As of today, Florida Power & Light and its parent company, NextEra, have spent over $3 million in political contributions for the 2022 election cycle, according to state campaign reporting. The largest of four regulated utility companies operating in the state, Florida Power & Light is known to have provided millions of dollars in lobbying and campaign finances to both Republican and Democrat candidates, according to the Energy and Policy Institute.
Ben Miller, the Sun Harvest Energy CEO, said the utilities backing the anti-solar legislation have been spreading the false notion for years that only wealthy people buy solar. “There’s a large percentage of low to medium-income people who make less than $50,000 annually,” he said. “Less than 1 percent Floridians are rooftop solar customers, and to suggest that they are a burden on over 99 percent utility customers holds no water.”
By making rooftop solar unappealing for homeowners and businesses, Miller added, the legislation aims to get rid of the competition from the fledgling solar industry. Florida should learn from Nevada’s experience, he said, where the state’s decision to end their net metering policy in 2015 led to thousands of job losses, throwing the solar industry into disarray.

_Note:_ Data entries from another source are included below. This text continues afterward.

-- ==== Sys2Proof/Laws/Core.lean ====
section
/-! SUPPORT. Laws of a core: predicates built bit by bit, and what its registers read once a result has landed. -/

namespace Sys2Proof.Machine

theorem bitsUpTo_lt (p : Nat → Bool) (n : Nat) : bitsUpTo p n < 2 ^ n := by
  induction n with
  | zero => simp [bitsUpTo]
  | succ n ih =>
    unfold bitsUpTo
    split <;> rw [Nat.pow_succ] <;> omega

theorem testBit_bitsUpTo (p : Nat → Bool) (n i : Nat) : (bitsUpTo p n).testBit i = (decide (i < n) && p i) := by
  induction n with
  | zero => simp [bitsUpTo]
  | succ n ih =>
    unfold bitsUpTo
    have hl := bitsUpTo_lt p n
    split
    · rename_i hp
      by_cases h : i = n
      · subst h
        rw [Nat.testBit_two_pow_add_eq, ih]
        simp [hp]
      · by_cases h2 : i < n
        · rw [Nat.testBit_two_pow_add_gt h2, ih]
          simp [h2, Nat.lt_succ_of_lt h2]
        · have h3 : n + 1 ≤ i := by omega
          rw [Nat.testBit_lt_two_pow (Nat.lt_of_lt_of_le (by rw [Nat.pow_succ]; omega : 2 ^ n + bitsUpTo p n < 2 ^ (n + 1))
            (Nat.pow_le_pow_right (by omega) h3))]
          simp only [Bool.false_eq, Bool.and_eq_false_iff, decide_eq_false_iff_not]
          omega
    · rename_i hp
      rw [ih]
      by_cases h : i = n
      · subst h
        simp [hp]
      · have : (i < n + 1) = (i < n) := by
          apply propext
          omega
        simp only [this]

/-- Bit i of the predicate built from p is p i. -/
theorem getLsbD_maskOf (p : Nat → Bool) (i : Nat) (h : i < 32) : (maskOf p).getLsbD i = p i := by
  unfold maskOf
  rw [BitVec.getLsbD_ofNat, testBit_bitsUpTo]
  simp [h]

end Sys2Proof.Machine
end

In 2017, the Nevada legislature reinstated a net metering policy following the massive employment losses over the previous two years.
These are high-paying jobs and careers, and businesses that can go under if this bill passed, Miller said. “Solar is one of the fastest growing and job-creating industries in South Florida, with about $18.3 billion economic impact,” he added.

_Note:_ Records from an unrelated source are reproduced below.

@[simp] theorem State.setKeySlot_tick (s : State) (k : Nat) (x : KeySlot) : (s.setKeySlot k x).tick = s.tick := rfl
@[simp] theorem State.setKeySlot_frameNumber (s : State) (k : Nat) (x : KeySlot) : (s.setKeySlot k x).frame = s.frame := rfl
@[simp] theorem State.setKeySlot_frameStart (s : State) (k : Nat) (x : KeySlot) : (s.setKeySlot k x).frameStart = s.frameStart := rfl
@[simp] theorem State.setKeySlot_dict (s : State) (k : Nat) (x : KeySlot) : (s.setKeySlot k x).dict = s.dict := rfl
@[simp] theorem State.setKeySlot_fb (s : State) (k : Nat) (x : KeySlot) : (s.setKeySlot k x).fb = s.fb := rfl
@[simp] theorem State.setKeySlot_stn (s : State) (k : Nat) (x : KeySlot) : (s.setKeySlot k x).stn = s.stn := rfl
@[simp] theorem State.setKeySlot_ses (s : State) (k : Nat) (x : KeySlot) : (s.setKeySlot k x).ses = s.ses := rfl
@[simp] theorem State.setKeySlot_tier (s : State) (k : Nat) (x : KeySlot) : (s.setKeySlot k x).tier = s.tier := rfl
@[simp] theorem State.setKeySlot_shape (s : State) (k : Nat) (x : KeySlot) : (s.setKeySlot k x).shape = s.shape := rfl
@[simp] theorem State.setKeySlot_trv (s : State) (k : Nat) (x : KeySlot) : (s.setKeySlot k x).trv = s.trv := rfl
@[simp] theorem State.setKeySlot_core (s : State) (k : Nat) (x : KeySlot) : (s.setKeySlot k x).core = s.core := rfl
@[simp] theorem State.setKeySlot_text (s : State) (k : Nat) (x : KeySlot) : (s.setKeySlot k x).text = s.text := rfl
@[simp] theorem State.setKeySlot_srch (s : State) (k : Nat) (x : KeySlot) : (s.setKeySlot k x).srch = s.srch := rfl
@[simp] theorem State.setKeySlot_sync (s : State) (k : Nat) (x : KeySlot) : (s.setKeySlot k x).sync = s.sync := rfl
@[simp] theorem State.setKeySlot_ck (s : State) (k : Nat) (x : KeySlot) : (s.setKeySlot k x).ck = s.ck := rfl
@[simp] theorem State.setKeySlot_fab (s : State) (k : Nat) (x : KeySlot) : (s.setKeySlot k x).fab = s.fab := rfl
@[simp] theorem State.setKeySlot_pwr (s : State) (k : Nat) (x : KeySlot) : (s.setKeySlot k x).pwr = s.pwr := rfl
@[simp] theorem State.setKeySlot_pending (s : State) (k : Nat) (x : KeySlot) : (s.setKeySlot k x).pending = s.pending := rfl
@[simp] theorem State.setKeySlot_free (s : State) (k : Nat) (x : KeySlot) : (s.setKeySlot k x).free = s.free := rfl

@[simp] theorem State.setRoute_tick (s : State) (e : RouteEntry) : (s.setRoute e).tick = s.tick := rfl
@[simp] theorem State.setRoute_frameNumber (s : State) (e : RouteEntry) : (s.setRoute e).frame = s.frame := rfl
@[simp] theorem State.setRoute_frameStart (s : State) (e : RouteEntry) : (s.setRoute e).frameStart = s.frameStart := rfl
@[simp] theorem State.setRoute_dict (s : State) (e : RouteEntry) : (s.setRoute e).dict = s.dict := rfl
@[simp] theorem State.setRoute_mgmt (s : State) (e : RouteEntry) : (s.setRoute e).mgmt = s.mgmt := rfl
@[simp] theorem State.setRoute_fb (s : State) (e : RouteEntry) : (s.setRoute e).fb = s.fb := rfl
@[simp] theorem State.setRoute_stn (s : State) (e : RouteEntry) : (s.setRoute e).stn = s.stn := rfl
@[simp] theorem State.setRoute_ses (s : State) (e : RouteEntry) : (s.setRoute e).ses = s.ses := rfl
@[simp] theorem State.setRoute_tier (s : State) (e : RouteEntry) : (s.setRoute e).tier = s.tier := rfl
@[simp] theorem State.setRoute_shape (s : State) (e : RouteEntry) : (s.setRoute e).shape = s.shape := rfl
@[simp] theorem State.setRoute_trv (s : State) (e : RouteEntry) : (s.setRoute e).trv = s.trv := rfl
@[simp] theorem State.setRoute_core (s : State) (e : RouteEntry) : (s.setRoute e).core = s.core := rfl
@[simp] theorem State.setRoute_text (s : State) (e : RouteEntry) : (s.setRoute e).text = s.text := rfl
@[simp] theorem State.setRoute_srch (s : State) (e : RouteEntry) : (s.setRoute e).srch = s.srch := rfl
@[simp] theorem State.setRoute_sync (s : State) (e : RouteEntry) : (s.setRoute e).sync = s.sync := rfl
@[simp] theorem State.setRoute_ck (s : State) (e : RouteEntry) : (s.setRoute e).ck = s.ck := rfl
@[simp] theorem State.setRoute_pwr (s : State) (e : RouteEntry) : (s.setRoute e).pwr = s.pwr := rfl
@[simp] theorem State.setRoute_pending (s : State) (e : RouteEntry) : (s.setRoute e).pending = s.pending := rfl
@[simp] theorem State.setRoute_free (s : State) (e : RouteEntry) : (s.setRoute e).free = s.free := rfl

Meanwhile, Vandenbroeck and other industry representatives are engaging with Florida lawmakers in the hope of sensitizing them to the cost the solar industry will pay if the legislation goes through.
“We have been talking in good faith with the bill sponsor and with committee members to try to come up with a solution that is equitable, protects workers and enables continued economic growth,” he said. “We are sharing how wages in the solar industry are significantly higher than the average minimum wage in Florida. These are trade jobs and careers that can grow into long term careers. That’s a big focus.”
Vandenbroeck said that, as part of the construction sector, the solar industry continued to work on job sites despite the pandemic. “We kept building projects and putting money into the pockets of our workers. We hope the state will not turn its back on us.